◆ **Task statement**
Say how many lines below contain the word "UnitId". The number is the entire reply.

(Stored data entries)
───
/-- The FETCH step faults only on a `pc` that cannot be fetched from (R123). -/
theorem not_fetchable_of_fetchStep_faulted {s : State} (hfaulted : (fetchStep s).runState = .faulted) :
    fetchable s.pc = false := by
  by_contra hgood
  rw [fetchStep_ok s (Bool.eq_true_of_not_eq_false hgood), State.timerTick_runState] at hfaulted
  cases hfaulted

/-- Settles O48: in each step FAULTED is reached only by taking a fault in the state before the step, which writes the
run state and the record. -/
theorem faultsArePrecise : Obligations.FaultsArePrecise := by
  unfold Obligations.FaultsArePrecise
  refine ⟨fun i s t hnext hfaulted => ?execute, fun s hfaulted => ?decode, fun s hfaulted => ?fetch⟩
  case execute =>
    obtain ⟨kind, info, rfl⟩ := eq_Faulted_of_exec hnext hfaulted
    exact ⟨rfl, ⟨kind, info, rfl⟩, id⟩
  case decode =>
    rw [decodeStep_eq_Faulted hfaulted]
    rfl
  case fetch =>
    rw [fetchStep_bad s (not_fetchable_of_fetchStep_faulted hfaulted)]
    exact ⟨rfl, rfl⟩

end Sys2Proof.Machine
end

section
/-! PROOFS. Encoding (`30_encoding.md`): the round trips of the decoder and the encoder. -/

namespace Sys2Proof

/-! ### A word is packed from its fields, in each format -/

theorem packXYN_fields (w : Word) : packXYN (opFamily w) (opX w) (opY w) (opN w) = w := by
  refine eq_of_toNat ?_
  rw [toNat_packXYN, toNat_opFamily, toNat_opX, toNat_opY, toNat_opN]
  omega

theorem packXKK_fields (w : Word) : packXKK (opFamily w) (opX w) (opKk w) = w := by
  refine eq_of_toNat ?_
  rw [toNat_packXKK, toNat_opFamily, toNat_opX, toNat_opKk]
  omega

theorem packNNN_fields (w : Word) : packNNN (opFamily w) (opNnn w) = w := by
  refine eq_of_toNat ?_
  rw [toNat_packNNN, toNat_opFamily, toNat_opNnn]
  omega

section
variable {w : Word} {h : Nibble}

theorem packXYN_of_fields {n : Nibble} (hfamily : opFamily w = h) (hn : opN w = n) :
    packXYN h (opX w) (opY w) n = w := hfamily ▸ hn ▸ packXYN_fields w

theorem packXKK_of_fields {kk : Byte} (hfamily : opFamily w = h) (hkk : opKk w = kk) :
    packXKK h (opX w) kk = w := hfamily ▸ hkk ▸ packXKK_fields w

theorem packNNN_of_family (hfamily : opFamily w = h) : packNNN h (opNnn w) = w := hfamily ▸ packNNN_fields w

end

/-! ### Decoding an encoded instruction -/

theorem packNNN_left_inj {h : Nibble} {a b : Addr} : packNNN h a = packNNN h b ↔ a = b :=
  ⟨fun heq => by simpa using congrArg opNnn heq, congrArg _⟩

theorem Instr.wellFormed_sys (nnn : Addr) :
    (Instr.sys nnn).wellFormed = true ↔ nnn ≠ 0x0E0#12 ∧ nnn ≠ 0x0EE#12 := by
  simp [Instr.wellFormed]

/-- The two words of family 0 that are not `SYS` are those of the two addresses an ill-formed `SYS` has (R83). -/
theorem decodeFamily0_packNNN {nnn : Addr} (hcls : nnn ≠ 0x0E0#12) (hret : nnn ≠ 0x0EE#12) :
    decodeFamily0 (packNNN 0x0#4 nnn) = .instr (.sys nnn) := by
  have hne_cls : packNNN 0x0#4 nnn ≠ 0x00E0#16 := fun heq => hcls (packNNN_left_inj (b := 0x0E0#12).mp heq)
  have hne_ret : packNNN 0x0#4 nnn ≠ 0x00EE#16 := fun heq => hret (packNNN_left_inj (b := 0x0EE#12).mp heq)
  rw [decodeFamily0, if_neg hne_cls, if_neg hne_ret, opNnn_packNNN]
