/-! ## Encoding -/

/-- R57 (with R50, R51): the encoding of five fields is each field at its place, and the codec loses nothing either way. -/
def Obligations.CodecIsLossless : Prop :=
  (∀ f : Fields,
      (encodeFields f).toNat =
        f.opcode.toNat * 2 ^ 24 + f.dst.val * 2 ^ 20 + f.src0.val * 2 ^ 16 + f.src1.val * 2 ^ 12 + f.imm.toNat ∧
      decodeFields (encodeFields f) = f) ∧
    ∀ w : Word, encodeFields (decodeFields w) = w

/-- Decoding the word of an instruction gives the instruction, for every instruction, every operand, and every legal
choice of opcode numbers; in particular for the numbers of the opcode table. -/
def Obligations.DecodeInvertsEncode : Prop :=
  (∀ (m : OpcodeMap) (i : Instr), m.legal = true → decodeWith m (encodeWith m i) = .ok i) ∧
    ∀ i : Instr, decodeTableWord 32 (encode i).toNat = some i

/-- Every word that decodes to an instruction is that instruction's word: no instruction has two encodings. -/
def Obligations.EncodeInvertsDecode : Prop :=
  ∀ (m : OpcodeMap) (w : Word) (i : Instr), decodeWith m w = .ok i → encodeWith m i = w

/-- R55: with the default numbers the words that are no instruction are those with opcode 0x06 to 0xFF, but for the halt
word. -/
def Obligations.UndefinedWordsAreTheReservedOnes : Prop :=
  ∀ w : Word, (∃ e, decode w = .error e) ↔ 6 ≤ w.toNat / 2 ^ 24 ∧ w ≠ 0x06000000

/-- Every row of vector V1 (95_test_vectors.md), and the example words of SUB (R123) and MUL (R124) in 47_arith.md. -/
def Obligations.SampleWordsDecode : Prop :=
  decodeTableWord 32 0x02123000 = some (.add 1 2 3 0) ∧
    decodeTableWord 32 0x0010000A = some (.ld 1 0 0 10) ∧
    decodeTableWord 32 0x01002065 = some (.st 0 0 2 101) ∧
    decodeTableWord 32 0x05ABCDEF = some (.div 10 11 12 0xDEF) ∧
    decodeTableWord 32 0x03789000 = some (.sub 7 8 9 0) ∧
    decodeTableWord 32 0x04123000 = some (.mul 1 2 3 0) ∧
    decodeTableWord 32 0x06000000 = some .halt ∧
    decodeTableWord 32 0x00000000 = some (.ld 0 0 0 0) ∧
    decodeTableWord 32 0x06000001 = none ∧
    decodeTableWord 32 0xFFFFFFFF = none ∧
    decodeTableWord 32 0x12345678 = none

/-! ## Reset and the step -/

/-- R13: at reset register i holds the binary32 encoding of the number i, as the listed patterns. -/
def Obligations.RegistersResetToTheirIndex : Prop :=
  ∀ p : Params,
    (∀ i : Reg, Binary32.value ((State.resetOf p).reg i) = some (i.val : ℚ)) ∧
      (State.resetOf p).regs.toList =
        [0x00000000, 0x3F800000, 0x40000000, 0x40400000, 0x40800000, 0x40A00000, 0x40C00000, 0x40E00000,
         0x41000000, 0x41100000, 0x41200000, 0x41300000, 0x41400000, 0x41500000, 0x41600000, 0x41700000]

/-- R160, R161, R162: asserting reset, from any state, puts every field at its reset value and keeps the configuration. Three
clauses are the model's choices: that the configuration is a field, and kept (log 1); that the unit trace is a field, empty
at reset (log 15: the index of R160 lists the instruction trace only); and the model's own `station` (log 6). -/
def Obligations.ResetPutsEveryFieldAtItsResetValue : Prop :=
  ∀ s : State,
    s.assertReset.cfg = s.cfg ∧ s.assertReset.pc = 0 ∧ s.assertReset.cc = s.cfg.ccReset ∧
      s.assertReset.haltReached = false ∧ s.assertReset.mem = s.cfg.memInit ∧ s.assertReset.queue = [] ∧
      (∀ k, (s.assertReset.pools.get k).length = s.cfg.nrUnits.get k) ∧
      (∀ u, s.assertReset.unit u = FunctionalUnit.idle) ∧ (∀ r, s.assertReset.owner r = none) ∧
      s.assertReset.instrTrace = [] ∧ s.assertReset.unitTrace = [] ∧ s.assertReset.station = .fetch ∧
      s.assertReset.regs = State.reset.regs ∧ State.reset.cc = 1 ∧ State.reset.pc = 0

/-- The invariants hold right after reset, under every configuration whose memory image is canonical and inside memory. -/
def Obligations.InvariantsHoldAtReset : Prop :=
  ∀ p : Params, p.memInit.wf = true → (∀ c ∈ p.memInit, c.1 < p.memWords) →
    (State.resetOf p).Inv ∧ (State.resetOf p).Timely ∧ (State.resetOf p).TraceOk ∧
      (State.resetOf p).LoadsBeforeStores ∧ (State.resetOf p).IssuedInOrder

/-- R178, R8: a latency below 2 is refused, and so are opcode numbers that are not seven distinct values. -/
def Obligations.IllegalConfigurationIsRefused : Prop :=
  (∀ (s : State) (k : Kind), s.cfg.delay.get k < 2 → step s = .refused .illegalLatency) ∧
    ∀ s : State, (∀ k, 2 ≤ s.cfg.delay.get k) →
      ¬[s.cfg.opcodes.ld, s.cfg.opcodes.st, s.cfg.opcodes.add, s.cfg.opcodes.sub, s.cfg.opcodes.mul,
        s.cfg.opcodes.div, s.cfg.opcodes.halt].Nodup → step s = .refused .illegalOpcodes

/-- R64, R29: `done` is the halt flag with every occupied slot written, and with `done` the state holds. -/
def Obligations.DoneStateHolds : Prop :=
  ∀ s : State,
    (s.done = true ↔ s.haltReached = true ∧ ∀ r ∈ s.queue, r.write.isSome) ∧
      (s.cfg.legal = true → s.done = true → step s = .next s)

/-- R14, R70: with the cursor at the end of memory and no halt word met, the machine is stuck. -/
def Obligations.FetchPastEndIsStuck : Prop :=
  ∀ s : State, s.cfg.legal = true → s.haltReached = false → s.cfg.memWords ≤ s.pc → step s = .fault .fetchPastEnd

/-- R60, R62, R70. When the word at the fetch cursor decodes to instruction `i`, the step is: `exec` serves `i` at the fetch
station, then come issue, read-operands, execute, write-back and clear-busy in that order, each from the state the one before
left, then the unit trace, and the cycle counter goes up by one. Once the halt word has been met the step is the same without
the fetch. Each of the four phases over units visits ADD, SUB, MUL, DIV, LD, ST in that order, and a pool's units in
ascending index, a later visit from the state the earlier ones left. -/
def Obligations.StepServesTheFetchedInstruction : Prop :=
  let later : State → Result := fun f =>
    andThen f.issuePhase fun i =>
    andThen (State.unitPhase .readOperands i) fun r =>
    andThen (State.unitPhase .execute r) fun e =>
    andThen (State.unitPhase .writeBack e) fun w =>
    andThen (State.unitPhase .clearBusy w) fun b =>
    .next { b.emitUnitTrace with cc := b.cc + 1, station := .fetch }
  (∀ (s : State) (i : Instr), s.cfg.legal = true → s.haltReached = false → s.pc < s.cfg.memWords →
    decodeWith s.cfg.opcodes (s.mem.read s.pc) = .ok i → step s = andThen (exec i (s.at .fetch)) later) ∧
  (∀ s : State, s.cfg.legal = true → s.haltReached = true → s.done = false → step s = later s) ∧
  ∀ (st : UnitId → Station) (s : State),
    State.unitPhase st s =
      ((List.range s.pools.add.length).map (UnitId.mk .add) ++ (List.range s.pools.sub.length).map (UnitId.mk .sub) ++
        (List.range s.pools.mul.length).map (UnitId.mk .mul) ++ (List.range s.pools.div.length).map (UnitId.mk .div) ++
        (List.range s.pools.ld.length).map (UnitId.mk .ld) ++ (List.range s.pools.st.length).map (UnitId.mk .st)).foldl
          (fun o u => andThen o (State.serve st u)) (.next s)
───
◆ **Finished exercise**
4